Yesterday was fun for me--I was a panelist for the Cleveland Area Metropolitan Library System (CAMLS) Annual Meeting.
The program was on Building Brainpower: The Role of Libraries in Regional Economic Development. Fellow panelists include Jack Ricchiuto our facilitator, Ed Morrison of the Center for Regional Economic Issues from Case Western's Weatherhead School of Management and Paul Williams from the Beachwood Chamber of Commerce.
It was cool because we had librarians AND economists, mayors, city councilpeople and library board members--a great group for dialogue about the region and the role of the library as an economic engine.
We talked about what it means to build brainpower in a local region, from an economist's point of view, in the global economy. The World is Flat is a good book on this--from Thomas Friedman, the same writer who brought you Longitudes and Attitudes, The Lexus and the Olive Tree. Here's Wired magazine's recent interview with Friedman.

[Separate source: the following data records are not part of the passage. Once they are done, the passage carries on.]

section
/-! The byte and lane primitives (00_scope.md R13 to R15), the shuffles (45_shuffle.md R211 to R219) and the load and store of
blocks (20_memory.md R51 to R54): words are compared by their bytes and registers by their lanes. -/

namespace Sys2Proof.Machine
open Sys2Proof.Machine.Ref

/-! ### Shuffles, lane by lane -/

/-- Word n of the block set of an interleaving is word n interleaved (R213, R214). -/
theorem blockSetWord_vint (p q : VReg) {n : Nat} (h : n < 16) :
    blockSetWord (vint p q).1 (vint p q).2 n = interleavedWord p q n := by
  rw [blockSetWord]
  split_ifs with hn
  · rw [lane_vint_fst _ _ hn]
  · rw [lane_vint_snd _ _ (by omega), Nat.sub_add_cancel (by omega)]

/-- Word n of the interleaving of a de-interleaved block set is word n of the block set. -/
theorem interleavedWord_vdeint (a b : VReg) {n : Nat} (h : n < 16) :
    interleavedWord (vdeint a b).1 (vdeint a b).2 n = blockSetWord a b n := by
  rw [interleavedWord]
  split_ifs with hn
  · rw [lane_vdeint_fst _ _ (by omega), show 2 * (n / 2) = n by omega]
  · rw [lane_vdeint_snd _ _ (by omega), show 2 * (n / 2) + 1 = n by omega]

theorem vint_vdeint (a b : VReg) : vint (vdeint a b).1 (vdeint a b).2 = (a, b) := by
  refine Prod.ext (ext_lanes fun l hl => ?_) (ext_lanes fun l hl => ?_)
  · rw [lane_vint_fst _ _ hl, interleavedWord_vdeint _ _ (by omega), blockSetWord, if_pos hl]
  · rw [lane_vint_snd _ _ hl, interleavedWord_vdeint _ _ (by omega), blockSetWord, if_neg (by omega), Nat.add_sub_cancel]

theorem vdeint_vint (p q : VReg) : vdeint (vint p q).1 (vint p q).2 = (p, q) := by
  refine Prod.ext (ext_lanes fun l hl => ?_) (ext_lanes fun l hl => ?_)
  · rw [lane_vdeint_fst _ _ hl, blockSetWord_vint _ _ (by omega), interleavedWord, if_pos (by omega),
      Nat.mul_div_cancel_left _ (by decide)]
  · rw [lane_vdeint_snd _ _ hl, blockSetWord_vint _ _ (by omega), interleavedWord, if_neg (by omega),
      show (2 * l + 1) / 2 = l by omega]

theorem vbswap32_vbswap32 (v : VReg) : vbswap32 (vbswap32 v) = v := by
  refine ext_lanes fun l hl => ?_
  rw [lane_vbswap32 _ hl, lane_vbswap32 _ hl, bswap32_bswap32]

/-! ### Loads -/

/-- Byte m of a loaded register is the byte at o + m (R211). -/
theorem vload_byte (b : Nat → Byte) (o : Nat) {m : Nat} (hm : m < 32) : (vload b o).extractLsb' (8 * m) 8 = b (o + m) := by
  rw [vreg_byte, lane_vload _ _ (by omega), byteOf_le32 _ _ (Nat.mod_lt _ (by decide)), Nat.add_assoc, Nat.div_add_mod]

/-- LOAD8 leaves the words of the block set in turn in the two halves (R217, R218). -/
theorem lane_load8_words (b : Nat → Byte) (w : Work) {i : Nat} (hi : i < 8) :
    lane (load8 b w).vn1 i = be32 b (8 * i) ∧ lane (load8 b w).vn2 i = be32 b (8 * i + 4) := by
  simp only [load8]
  rw [lane_vdeint_fst _ _ hi, lane_vdeint_snd _ _ hi, blockSetWord_loaded b (by omega), blockSetWord_loaded b (by omega),
    show 4 * (2 * i) = 8 * i by omega, show 4 * (2 * i + 1) = 8 * i + 4 by omega]
  exact ⟨rfl, rfl⟩

/-- Interleaving what LOAD8 left gives the words of the buffer in order. -/
theorem interleavedWord_load8 (b : Nat → Byte) (w : Work) {n : Nat} (hn : n < 16) :
    interleavedWord (load8 b w).vn1 (load8 b w).vn2 n = be32 b (4 * n) := by
  obtain ⟨hfst, hsnd⟩ := lane_load8_words b w (show n / 2 < 8 by omega)
  rw [interleavedWord]
  split_ifs with hpar
  · rw [hfst, show 8 * (n / 2) = 4 * n by omega]
  · rw [hsnd, show 8 * (n / 2) + 4 = 4 * n by omega]

/-! ### The statements -/

/-- Settles O43: each clause is the law of its primitive. -/
theorem primitivesFollowTheirBitDefinitions : Obligations.PrimitivesFollowTheirBitDefinitions := by
  refine ⟨BitVec.toNat_add, fun a n i _ hn hi => ?rotl, fun w p i _ hi => getLsbD_byteOf w p hi, fun w p => byteOf_bswap32 w,
    fun b o p => byteOf_be32 b o, fun b o => (bswap32_le32 b o).symm, fun f l => lane_ofLanes f⟩
  case rotl =>
    rw [getLsbD_rotl32 _ hn (Nat.mod_lt _ (by decide)), show ((i + n) % 32 + 32 - n) % 32 = i by omega]

/-- Settles O44: the bytes stored are the bytes of the register, lowest first. -/
theorem vectorLoadAndStoreMoveBytesInOrder : Obligations.VectorLoadAndStoreMoveBytesInOrder := by
  refine ⟨fun b o m => vload_byte b o, fun b o m hm => ?_⟩
  have hlen : m < (vstoreBytes (vload b o)).length := by rwa [vstoreBytes_length]
  rw [List.getElem?_eq_getElem hlen, vstoreBytes_getElem, ← vreg_byte, vload_byte b o hm]

/-- Settles O45. -/
theorem shufflesAreInverse : Obligations.ShufflesAreInverse := ⟨vbswap32_vbswap32, vint_vdeint, vdeint_vint⟩

/-- Settles O46. -/
theorem loadSequenceSplitsBlocksLikeTheScalarPath : Obligations.LoadSequenceSplitsBlocksLikeTheScalarPath :=
  fun b w _ => lane_load8_words b w

/-- Settles O47: byte m stored is byte m mod 4 of word m / 4, most significant first, and so it was loaded. -/
theorem loadThenStoreCopiesTheBlocks : Obligations.LoadThenStoreCopiesTheBlocks := by
  refine fun s w => ⟨fun m hm => ?copied, fun a ha => ?kept⟩
  case copied =>
    rw [buf_eq_byteAt, dout_base, byteAt_store8, if_pos (by omega), Nat.add_sub_cancel_left,
      interleavedWord_load8 _ _ (by omega), byteOf_be32 _ _ (by omega)]
    exact congrArg _ (by omega)
  case kept =>
    rw [dout_base] at ha
    rw [byteAt_store8, if_neg ha]

/-- Settles O53: byte j stored is byte j mod 4 of half j / 4, most significant first, and so it was loaded. -/
theorem scalarLoadThenStoreCopiesTheBlock : Obligations.ScalarLoadThenStoreCopiesTheBlock := by
  refine fun s => ⟨fun j hj => ?copied, fun a ha => ?kept⟩
  case copied =>
    rw [buf_eq_byteAt, dout_base, byteAt_putDout, byteAt_putDout]
    by_cases h : j < 4
    · rw [if_neg (by omega), if_pos (by omega), byteOf_be32 _ _ (by omega)]
      exact congrArg _ (by omega)
    · rw [if_pos (by omega), byteOf_be32 _ _ (by omega)]
      exact congrArg _ (by omega)
  case kept =>
    rw [dout_base] at ha
    rw [byteAt_putDout, byteAt_putDout, if_neg (by omega), if_neg (by omega)]

end Sys2Proof.Machine
end

section
/-! The two engines against each other (44_feistel_scalar.md R194, R195, 46_feistel_vector.md R230, R234): 31 rounds and the
last one are 32 uniform rounds with the halves exchanged, each round can be undone, and lane i of ENC8 is ENC1 on block i under
the keys of lane i. -/

namespace Sys2Proof.Machine
open Sys2Proof.Machine.Ref

/-! ### The reference cipher -/

/-- The last round is a round without the exchange (44_feistel_scalar.md R194). -/
theorem encipher_eq_swap (f : Word → Word → Word) (k : Nat → Word) (p : Word × Word) :
    encipher f k p = (pairAfter f k p 32).swap := rfl

/-- A round can be undone, whatever the round function (R195). -/
theorem pairAfter_injective (f : Word → Word → Word) (k : Nat → Word) (n : Nat) :
    Function.Injective (pairAfter f k · n) := by
  intro p q h
  induction n with
  | zero => exact h
  | succ n ih =>
    obtain ⟨hsnd, hxor⟩ := Prod.ext_iff.mp h
    have hsnd' : (pairAfter f k p n).2 = (pairAfter f k q n).2 := hsnd
    have hxor' : (pairAfter f k p n).1 ^^^ f (pairAfter f k p n).2 (k n) =
        (pairAfter f k q n).1 ^^^ f (pairAfter f k q n).2 (k n) := hxor
    rw [hsnd'] at hxor'
    exact ih (Prod.ext ((BitVec.xor_left_inj _).mp hxor') hsnd')

theorem encipher_injective (f : Word → Word → Word) (k : Nat → Word) : Function.Injective (encipher f k) := fun _ _ h =>
  pairAfter_injective f k 32 (Prod.swap_injective h)

/-- After ENC1's loop and last round RC is 32 (10_state.md R27). -/
theorem enc1Work_rc (t : TableBank) (rk : Vector Word 32) (n1 n2 : Word) (w : Work) : (enc1Work t rk n1 n2 w).rc = 32#6 := by
  have hrc := scalarRounds_rc t rk (n := 31) (by omega) (w := { w with n1 := n1, n2 := n2, rc := 0#6 }) rfl
  refine BitVec.eq_of_toNat_eq ?_
  rw [enc1Work, scalarLast, BitVec.toNat_add, hrc]
  rfl

/-! ### Blocks and their bytes -/

/-- A pair of halves is determined by its eight bytes. -/
theorem pair_of_blockBytes {p q : Word × Word} (h : ∀ j, j < 8 → blockByte p j = blockByte q j) : p = q := by
  refine Prod.ext (ext_bytes fun n hn => ?_) (ext_bytes fun n hn => ?_)
  · have hj := h (3 - n) (by omega)
    rwa [blockByte, blockByte, if_pos (by omega), if_pos (by omega), show 3 - (3 - n) % 4 = n by omega] at hj
  · have hj := h (7 - n) (by omega)
    rwa [blockByte, blockByte, if_neg (by omega), if_neg (by omega), show 3 - (7 - n) % 4 = n by omega] at hj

It boils down to knowledge as a competitive asset in the global economy. The ability to handle and make sense of massive amounts of knowledge...well, librarians (and library staffers) have this skill in spades. And we can help our local businesspeople work more effectively with global supply chains.
We talked about the physical and virtual spaces of libraries and the generational aspects of how to serve the Boomers and Gamers on your staff, in your stacks and on your Web sites. Where they are.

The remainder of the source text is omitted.